PROBLEM REQUIREMENTS: Output an exact reproduction of the data.
MATERIAL PROVIDED Start Marker
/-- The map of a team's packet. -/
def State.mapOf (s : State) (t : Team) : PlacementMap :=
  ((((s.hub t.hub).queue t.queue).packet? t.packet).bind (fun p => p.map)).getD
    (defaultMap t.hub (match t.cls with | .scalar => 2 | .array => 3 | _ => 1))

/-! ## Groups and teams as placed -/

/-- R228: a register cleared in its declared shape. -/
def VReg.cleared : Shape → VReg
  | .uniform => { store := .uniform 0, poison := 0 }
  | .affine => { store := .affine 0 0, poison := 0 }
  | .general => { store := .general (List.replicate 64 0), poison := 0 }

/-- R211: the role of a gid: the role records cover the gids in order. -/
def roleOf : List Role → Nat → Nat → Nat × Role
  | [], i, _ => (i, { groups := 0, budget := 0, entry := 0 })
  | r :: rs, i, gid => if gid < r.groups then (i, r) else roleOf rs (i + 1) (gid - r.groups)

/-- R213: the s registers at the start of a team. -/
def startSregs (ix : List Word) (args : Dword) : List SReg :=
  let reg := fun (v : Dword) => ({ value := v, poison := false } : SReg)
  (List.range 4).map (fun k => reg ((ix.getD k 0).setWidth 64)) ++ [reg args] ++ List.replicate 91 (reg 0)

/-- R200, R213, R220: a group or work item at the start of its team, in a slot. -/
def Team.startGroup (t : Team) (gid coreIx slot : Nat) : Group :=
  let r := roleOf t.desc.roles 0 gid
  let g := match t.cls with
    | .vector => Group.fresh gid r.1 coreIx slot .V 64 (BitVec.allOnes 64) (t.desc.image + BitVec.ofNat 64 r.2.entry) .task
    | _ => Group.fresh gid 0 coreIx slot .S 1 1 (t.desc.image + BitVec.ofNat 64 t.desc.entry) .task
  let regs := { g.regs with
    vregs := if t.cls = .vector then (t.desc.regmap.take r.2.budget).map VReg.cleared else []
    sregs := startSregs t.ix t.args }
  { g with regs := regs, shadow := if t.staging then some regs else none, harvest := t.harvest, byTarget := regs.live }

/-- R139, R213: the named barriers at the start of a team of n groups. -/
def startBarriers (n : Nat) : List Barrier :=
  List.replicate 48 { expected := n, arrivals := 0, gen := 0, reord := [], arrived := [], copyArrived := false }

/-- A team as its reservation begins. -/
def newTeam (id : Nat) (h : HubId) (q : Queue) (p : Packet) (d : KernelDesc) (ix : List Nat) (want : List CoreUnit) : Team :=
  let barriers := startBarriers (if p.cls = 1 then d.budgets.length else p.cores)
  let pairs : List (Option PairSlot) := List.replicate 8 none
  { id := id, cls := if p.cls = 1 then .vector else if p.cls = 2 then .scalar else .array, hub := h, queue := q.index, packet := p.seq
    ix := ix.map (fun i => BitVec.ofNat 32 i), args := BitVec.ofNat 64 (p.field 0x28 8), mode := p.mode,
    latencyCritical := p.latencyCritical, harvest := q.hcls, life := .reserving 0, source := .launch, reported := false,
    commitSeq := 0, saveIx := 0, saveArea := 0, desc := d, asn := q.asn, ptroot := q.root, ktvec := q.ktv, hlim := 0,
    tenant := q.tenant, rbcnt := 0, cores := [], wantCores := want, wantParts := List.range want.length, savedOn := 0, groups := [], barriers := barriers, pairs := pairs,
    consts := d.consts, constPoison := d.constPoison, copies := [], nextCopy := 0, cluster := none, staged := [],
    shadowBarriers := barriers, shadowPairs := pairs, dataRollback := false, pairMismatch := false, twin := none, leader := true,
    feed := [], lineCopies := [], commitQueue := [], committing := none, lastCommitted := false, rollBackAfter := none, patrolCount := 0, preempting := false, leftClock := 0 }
MATERIAL PROVIDED End Marker
RESPONSE TO THIS TASK:
/-- The map of a team's packet. -/
def State.mapOf (s : State) (t : Team) : PlacementMap :=
  ((((s.hub t.hub).queue t.queue).packet? t.packet).bind (fun p => p.map)).getD
    (defaultMap t.hub (match t.cls with | .scalar => 2 | .array => 3 | _ => 1))

/-! ## Groups and teams as placed -/

/-- R228: a register cleared in its declared shape. -/
def VReg.cleared : Shape → VReg
  | .uniform => { store := .uniform 0, poison := 0 }
  | .affine => { store := .affine 0 0, poison := 0 }
  | .general => { store := .general (List.replicate 64 0), poison := 0 }

/-- R211: the role of a gid: the role records cover the gids in order. -/
def roleOf : List Role → Nat → Nat → Nat × Role
  | [], i, _ => (i, { groups := 0, budget := 0, entry := 0 })
  | r :: rs, i, gid => if gid < r.groups then (i, r) else roleOf rs (i + 1) (gid - r.groups)

/-- R213: the s registers at the start of a team. -/
def startSregs (ix : List Word) (args : Dword) : List SReg :=
  let reg := fun (v : Dword) => ({ value := v, poison := false } : SReg)
  (List.range 4).map (fun k => reg ((ix.getD k 0).setWidth 64)) ++ [reg args] ++ List.replicate 91 (reg 0)

/-- R200, R213, R220: a group or work item at the start of its team, in a slot. -/
def Team.startGroup (t : Team) (gid coreIx slot : Nat) : Group :=
  let r := roleOf t.desc.roles 0 gid
  let g := match t.cls with
    | .vector => Group.fresh gid r.1 coreIx slot .V 64 (BitVec.allOnes 64) (t.desc.image + BitVec.ofNat 64 r.2.entry) .task
    | _ => Group.fresh gid 0 coreIx slot .S 1 1 (t.desc.image + BitVec.ofNat 64 t.desc.entry) .task
  let regs := { g.regs with
    vregs := if t.cls = .vector then (t.desc.regmap.take r.2.budget).map VReg.cleared else []
    sregs := startSregs t.ix t.args }
  { g with regs := regs, shadow := if t.staging then some regs else none, harvest := t.harvest, byTarget := regs.live }

/-- R139, R213: the named barriers at the start of a team of n groups. -/
def startBarriers (n : Nat) : List Barrier :=
  List.replicate 48 { expected := n, arrivals := 0, gen := 0, reord := [], arrived := [], copyArrived := false }

/-- A team as its reservation begins. -/
def newTeam (id : Nat) (h : HubId) (q : Queue) (p : Packet) (d : KernelDesc) (ix : List Nat) (want : List CoreUnit) : Team :=
  let barriers := startBarriers (if p.cls = 1 then d.budgets.length else p.cores)
  let pairs : List (Option PairSlot) := List.replicate 8 none
  { id := id, cls := if p.cls = 1 then .vector else if p.cls = 2 then .scalar else .array, hub := h, queue := q.index, packet := p.seq
    ix := ix.map (fun i => BitVec.ofNat 32 i), args := BitVec.ofNat 64 (p.field 0x28 8), mode := p.mode,
    latencyCritical := p.latencyCritical, harvest := q.hcls, life := .reserving 0, source := .launch, reported := false,
    commitSeq := 0, saveIx := 0, saveArea := 0, desc := d, asn := q.asn, ptroot := q.root, ktvec := q.ktv, hlim := 0,
    tenant := q.tenant, rbcnt := 0, cores := [], wantCores := want, wantParts := List.range want.length, savedOn := 0, groups := [], barriers := barriers, pairs := pairs,
    consts := d.consts, constPoison := d.constPoison, copies := [], nextCopy := 0, cluster := none, staged := [],
    shadowBarriers := barriers, shadowPairs := pairs, dataRollback := false, pairMismatch := false, twin := none, leader := true,
    feed := [], lineCopies := [], commitQueue := [], committing := none, lastCommitted := false, rollBackAfter := none, patrolCount := 0, preempting := false, leftClock := 0 }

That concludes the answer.